According to her account in Papermag magazine, the customs document officially maintained Australia’s commitment to free speech rights but suggested there was a definite limit to what the government would tolerate from the foreign-born, trash-talking celebrity. In other words, “watch it.” Many traveling performers might have erred on the side of caution after encountering such an ominous request from a host government, but M.I.A had no intention of holding back on her fans. She would set fire to the official entry documents in front of a live audience in Brisbane. By her account, the crowd went wild.
Since then, M.I.A. has proven again and again that she’s riding much more than a passing pop wave.

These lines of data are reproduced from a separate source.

-- ==== Sys2Proof/Machine/Mops.lean ====
section
/-!
DEFINITION. The named operations over memory, scratchpad and B SRAM: bytes, descriptors (R22), full/empty bits (R159),
poison marks (R411), L2 lines with their version tokens (R170, R180) and L1 sectors (R168, R169, R193).
-/

namespace Sys2Proof.Machine

/-! ## Places -/

/-- A place that holds bytes: memory, a core's scratchpad, or a cluster's B SRAM. -/
inductive Spot where
  | mem (pa : Nat)
  | spad (o j off : Nat)
  | bsram (o c off : Nat)
deriving DecidableEq, Repr

def Spot.add : Spot → Nat → Spot
  | .mem a, n => .mem (a + n)
  | .spad o j a, n => .spad o j (a + n)
  | .bsram o c a, n => .bsram o c (a + n)

/-- The bytes at a place. -/
def readAt (s : State) : Spot → Nat → List Byte
  | .mem a, n => Memory.readN s.mem a n
  | .spad o j a, n => Memory.readN s.spad (spadKey o j a) n
  | .bsram o c a, n => Memory.readN s.bsram (bKey o c a) n

/-- The poison mark of the block at a place: 0 for none, otherwise 1 plus the INFO code of R122. -/
def markAt (s : State) : Spot → Nat
  | .mem a => getD 0 s.poison (a / 64)
  | .spad o j a => if getD false s.spadPz (spadBlk o j a) then 3 else 0
  | .bsram o c a => if getD false s.bpz (bBlk o c a) then 4 else 0

/-- The first mark among the blocks that a run of n bytes touches. -/
def markIn (s : State) (p : Spot) (n : Nat) : Nat :=
  let base := match p with | .mem a => a % 64 | .spad _ _ a => a % 64 | .bsram _ _ a => a % 64
  ((List.range ((base + n + 63) / 64)).map (fun i => markAt s (p.add (64 * i - (if i = 0 then 0 else base))))).foldl
    (fun m x => if m = 0 then x else m) 0

def setMark (s : State) (p : Spot) (m : Nat) : State :=
  match p with
  | .mem a => { s with poison := setD 0 s.poison (a / 64) m }
  | .spad o j a => { s with spadPz := setD false s.spadPz (spadBlk o j a) (m != 0) }
  | .bsram o c a => { s with bpz := setD false s.bpz (bBlk o c a) (m != 0) }

/-- Bytes to a place; other bytes keep their values and marks stay (R411). -/
def writeAt (s : State) (p : Spot) (bs : List Byte) : State :=
  match p with
  | .mem a => spoil { s with mem := Memory.writeN s.mem a bs } a bs.length
  | .spad o j a => { s with spad := Memory.writeN s.spad (spadKey o j a) bs }
  | .bsram o c a => { s with bsram := Memory.writeN s.bsram (bKey o c a) bs }

/-- The bytes whose mask flag is set. -/
def writeMaskAt (s : State) (p : Spot) (bs : List (Byte × Bool)) : State :=
  match p with
  | .mem a => spoil { s with mem := Memory.writeMasked s.mem a bs } a bs.length
  | .spad o j a => { s with spad := Memory.writeMasked s.spad (spadKey o j a) bs }
  | .bsram o c a => { s with bsram := Memory.writeMasked s.bsram (bKey o c a) bs }

/-- Whole 64-byte blocks: the write replaces each block and clears its mark (R411). -/
def writeBlocks (s : State) (p : Spot) (bs : List Byte) : State :=
  (List.range (bs.length / 64)).foldl (fun s i => setMark s (p.add (64 * i)) 0) (writeAt s p bs)

/-! ## Descriptors (R22, R159, R45) -/

/-- The descriptor of the block at a place; a scratchpad block reads 0x007F. -/
def descAt (s : State) : Spot → Nat
  | .mem a => getD descDefault s.desc (a / 64)
  | .spad _ _ _ => descDefault
  | .bsram o c a => getD descDefault s.bdesc (bBlk o c a)

/-- Write a block's descriptor; a scratchpad discards it. -/
def setDesc (s : State) (p : Spot) (d : Nat) : State :=
  match p with
  | .mem a => { s with desc := setD descDefault s.desc (a / 64) d }
  | .spad _ _ _ => s
  | .bsram o c a => { s with bdesc := setD descDefault s.bdesc (bBlk o c a) d }

/-! ## Full/empty bits (R159, R202) -/

def fullAt (s : State) : Spot → Bool
  | .mem a => getD false s.fe (a / 16)
  | .spad o j a => getD false s.spadFE (granKey o j a)
  | .bsram _ _ _ => false

def setFull (s : State) (p : Spot) (b : Bool) : State :=
  match p with
  | .mem a => { s with fe := setD false s.fe (a / 16) b }
  | .spad o j a => { s with spadFE := setD false s.spadFE (granKey o j a) b }
  | .bsram _ _ _ => s

/-- The four granules of a 64-byte block. -/
def allFull (s : State) (p : Spot) (b : Bool) : Bool :=
  (List.range 4).all (fun i => fullAt s (p.add (16 * i)) == b)

def setAllFull (s : State) (p : Spot) (b : Bool) : State :=
  (List.range 4).foldl (fun s i => setFull s (p.add (16 * i)) b) s

/-! ## L2 lines (R170, R180) -/

/-- The fill epoch of a bank (R180). -/
def epochOf (c : Core) (bank : Nat) : Nat := getD 0 c.epochs bank

/-- Present a sector of a line: the line becomes the most recent of its set. A line that is not there is filled: its bank's
fill epoch increments, and the least recently used way of a full set leaves. A sector that is not there is filled in its
line. Log 7, DEDUCED. -/
def presentSec (c : Core) (line sec : Nat) : Core :=
  match c.l2.find? (·.line == line) with
  | some l =>
    { c with l2 := { l with secs := if l.secs.contains sec then l.secs else sec :: l.secs } :: c.l2.filter (·.line != line) }
  | none =>
    let e := (epochOf c (line % 4) + 1) % 2 ^ 32
    let set := c.l2.filter (·.line % 1024 == line % 1024)
    let l2 := if set.length < 12 then c.l2
      else match set.getLast? with
        | some old => c.l2.filter (·.line != old.line)
        | none => c.l2
    { c with l2 := ⟨line, [sec], [], e, 0⟩ :: l2, epochs := setD 0 c.epochs (line % 4) e }

/-- Present every sector of a line (R181, R344). -/
def presentLine (c : Core) (line : Nat) : Core := (List.range 4).foldl (fun c i => presentSec c line i) c

/-- The version token of a present line (R180). -/
def tokenOf (c : Core) (line : Nat) : Option Nat :=
  (c.l2.find? (·.line == line)).map (fun l => l.epoch * 2 ^ 32 + l.count)

/-- A write to a present line advances its count and makes the sector dirty. -/
def bumpLine (c : Core) (line sec : Nat) : Core :=
  { c with l2 := c.l2.map (fun l =>
      if l.line = line then
        { l with count := (l.count + 1) % 2 ^ 32, dirty := if l.dirty.contains sec then l.dirty else sec :: l.dirty }
      else l) }

/-- Whether a slice holds the sector of an address. -/
def secHere (s : State) (o j pa : Nat) : Bool :=
  match core? s o j with
  | some c => c.l2.any (fun l => l.line == pa / 256 && l.secs.contains (pa / 64 % 4))
  | none => false

/-- A read or whole write of a block at its stack rewrites a line with a corrected symbol (R78). -/
def stackRead (s : State) (pa : Nat) : State :=
  if s.flips.isEmpty then s
  else { s with flips := s.flips.filter (fun p => match p with
           | .hbm a => a / 64 != pa / 64
           | _ => true) }

/-- The slice that caches an address of a target: none for an extent with EHOST, whose accesses bypass L2 (R46). -/
def cacheOf (s : State) (t : Target) (pa : Nat) : Option (Nat × Nat) :=
  t.slice.filter (fun x => !((owner? s x.1).any (fun w => isEHost w pa)))

/-- What an access does at the stack: a slice that holds the sector makes none, and only device memory has one. -/
def stackSide (s : State) (t : Target) (pa : Nat) : State :=
  match t with
  | .bank _ _ _ | .replica _ _ _ _ => (match cacheOf s t pa with
      | some (o, j) => if secHere s o j pa then s else stackRead s pa
      | none => stackRead s pa)
  | .stack _ => stackRead s pa
  | .scratch _ _ | .hostLine _ | .device => s

/-- A read of a sector at its target. -/
def touchRead (s : State) (t : Target) (pa : Nat) : State :=
  match cacheOf s t pa with
  | some (o, j) => onCore (stackSide s t pa) o j (fun c => presentSec c (pa / 256) (pa / 64 % 4))
  | none => stackSide s t pa

/-- A write of a sector at its target. -/
def touchWrite (s : State) (t : Target) (pa : Nat) : State :=
  match cacheOf s t pa with
  | some (o, j) => onCore (stackSide s t pa) o j (fun c => bumpLine (presentSec c (pa / 256) (pa / 64 % 4)) (pa / 256) (pa / 64 % 4))
  | none => stackSide s t pa

/-- A further sector of a line that one write touches: dirty, the line's count unchanged. -/
def dirtySec (c : Core) (line sec : Nat) : Core :=
  { c with l2 := c.l2.map (fun l => if l.line = line ∧ !l.dirty.contains sec then { l with dirty := sec :: l.dirty } else l) }

/-- The sectors of a run of bytes. -/
def sectorsIn (pa n : Nat) : List Nat := (List.range ((pa % 64 + n + 63) / 64)).map (fun i => pa / 64 * 64 + 64 * i)

/-- A write of a run of bytes at its slice: each line's token advances once, each sector is dirty (R170, R180). -/
def touchSpan (s : State) (t : Target) (pa n : Nat) : State :=
  (sectorsIn pa n).foldl (fun s a =>
    if a / 64 = pa / 64 || a % 256 = 0 then touchWrite s t a
    else match cacheOf s t a with
      | some (o, j) => onCore (stackSide s t a) o j (fun c => dirtySec (presentSec c (a / 256) (a / 64 % 4)) (a / 256) (a / 64 % 4))
      | none => stackSide s t a) s

/-- A read of a run of bytes at its slice. -/
def readSpan (s : State) (t : Target) (pa n : Nat) : State := (sectorsIn pa n).foldl (fun s a => touchRead s t a) s

/-- A whole line written at its slice: its token once, its four sectors dirty (R181, R219). -/
def touchLine (s : State) (t : Target) (pa : Nat) : State :=
  match cacheOf s t pa with
  | some (o, j) =>
    let s := (List.range 4).foldl (fun s i => stackSide s t (pa / 256 * 256 + 64 * i)) s
    onCore s o j (fun c =>
      let c := bumpLine (presentLine c (pa / 256)) (pa / 256) 0
      { c with l2 := c.l2.map (fun l => if l.line = pa / 256 then { l with dirty := [0, 1, 2, 3] } else l) })
  | none => s

/-- Whether an uncorrectable error of a line's dirty data lies in L2 (R63). -/
def dirtyIn (s : State) (o j : Nat) (pa : Nat) : Bool :=
  match core? s o j with
  | some c => c.l2.any (fun l => l.line == pa / 256 && l.dirty.contains (pa / 64 % 4))
  | none => false

/-! ## The L1 (R168, R169, R193) -/

/-- Ways of the L1 left by the scratchpad (R168). -/
def l1Ways (c : Core) : Nat := 8 - c.spn

/-- The bytes of an L1 copy, where the sector is valid. -/
def l1Sector (c : Core) (pa : Nat) : Option Vec :=
  match c.l1.find? (·.line == pa / 256) with
  | some l => (l.secs.find? (·.1 == pa / 64 % 4)).map (·.2)
  | none => none

/-- A hit makes the line the most recent of its set. -/
def l1Use (c : Core) (pa : Nat) : Core :=
  match c.l1.find? (·.line == pa / 256) with
  | some l => { c with l1 := l :: c.l1.filter (·.line != pa / 256) }
  | none => c

/-- A hit on a run of bytes makes each of its lines the most recent of its set. -/
def l1UseN (c : Core) (pa n : Nat) : Core :=
  (List.range ((pa + n - 1) / 256 + 1 - pa / 256)).foldl (fun c i => l1Use c (pa + 256 * i)) c

/-- Install a sector: the least recently used way of a full set leaves (R168); sets are PA[16:8]. -/
def l1Fill (c : Core) (pa : Nat) (v : Vec) : Core :=
  let line := pa / 256
  match c.l1.find? (·.line == line) with
  | some l =>
    { c with l1 := { l with secs := (pa / 64 % 4, v) :: l.secs.filter (·.1 != pa / 64 % 4) }
        :: c.l1.filter (·.line != line) }
  | none =>
    if l1Ways c = 0 then c
    else
      let set := c.l1.filter (·.line % 512 == line % 512)
      let l1 := if set.length < l1Ways c then c.l1
        else match set.getLast? with
          | some old => c.l1.filter (·.line != old.line)
          | none => c.l1
      { c with l1 := ⟨line, [(pa / 64 % 4, v)]⟩ :: l1 }

/-- Bytes of a vector register, byte lane 0 first. -/
def vecBytes (v : Vec) : List Byte := (List.range 64).map (fun i => v.extractLsb' (8 * i) 8)

/-- A vector of 64 bytes, byte lane 0 first. -/
def bytesVec (bs : List Byte) : Vec := BitVec.ofNat 512 (bs.foldr (fun b n => b.toNat + 256 * n) 0)

/-- Replace the bytes of a sector that a run of bytes covers. -/
def mergeSector (pa : Nat) (v : Vec) (at_ : Nat) (bs : List (Byte × Bool)) : Vec :=
  let sec := pa / 64 * 64
  bytesVec ((vecBytes v).zipIdx.map (fun p =>
    let a := sec + p.2
    if at_ ≤ a ∧ a < at_ + bs.length then
      match bs[a - at_]? with
      | some (b, true) => b
      | some (_, false) => p.1
      | none => p.1
    else p.1))

/-- A store updates the L1 copy of its bytes and allocates nothing (R168, R193). -/
def l1Store (c : Core) (pa : Nat) (bs : List (Byte × Bool)) : Core :=
  { c with l1 := c.l1.map (fun l =>
      { l with secs := l.secs.map (fun p => (p.1, mergeSector (l.line * 256 + p.1 * 64) p.2 pa bs)) }) }

/-- Bytes of an L1 copy within one sector. -/
def sectorBytes (v : Vec) (pa n : Nat) : List Byte := ((vecBytes v).drop (pa % 64)).take n

/-- Invalidate a line in an L1. -/
def l1Drop (c : Core) (line : Nat) : Core := { c with l1 := c.l1.filter (·.line != line) }

/-- A number of up to eight bytes. -/
def wordOfList (bs : List Byte) : Word := BitVec.ofNat 64 (bs.foldr (fun b n => b.toNat + 256 * n) 0)

/-- The n low bytes of a word. -/
def listOfWord (w : Word) (n : Nat) : List Byte := (List.range n).map (fun i => w.extractLsb' (8 * i) 8)

/-- Sign or zero extension of an n-byte value (R330, Ext). -/
def extend (sgn : Bool) (n : Nat) (w : Word) : Word :=
  if sgn then (BitVec.ofInt 64 (w.setWidth (8 * n)).toInt) else (w.setWidth (8 * n)).setWidth 64

/-- All flags set: every byte written. -/
def allOn (bs : List Byte) : List (Byte × Bool) := bs.map (fun b => (b, true))

/-- Bytes with the mask bit of each lane. -/
def maskBytes (v : Vec) (m : BitVec 64) : List (Byte × Bool) := (vecBytes v).zipIdx.map (fun p => (p.1, m.getLsbD p.2))

end Sys2Proof.Machine
end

As her albums continue to play throughout music festivals, radio stations, movie soundtracks, and dance halls around the world, it’s clear that beyond the pounding beats and grabbing lyrics, her work resonates deeply with a lot of people, like she’s saying something that they wanted to express themselves but couldn’t because they didn’t have the right sound effects.
Her 2007 album, Kala, along with her first album, Arular (2005), siphon both style and substance from the most unlikely enclaves of third world kitsch, flaunted for all their tawdry glory. Her inexplicable combinations of dance hall grooves, hip hop style rapping, gunshot samples, African tribal beats mixed with sub-continental truck horn melodies, didgeridoo riffs, and Bollywood hooks not only get catchier with each listen, but rally a real sense of pride from the margins. It’s her unabashed embrace of a sort of junkyard-refugee aesthetic which ignites a growing world politic, one which celebrates and elevates the “other,”—the backwards, the marginal, the tribal, the black and the dark.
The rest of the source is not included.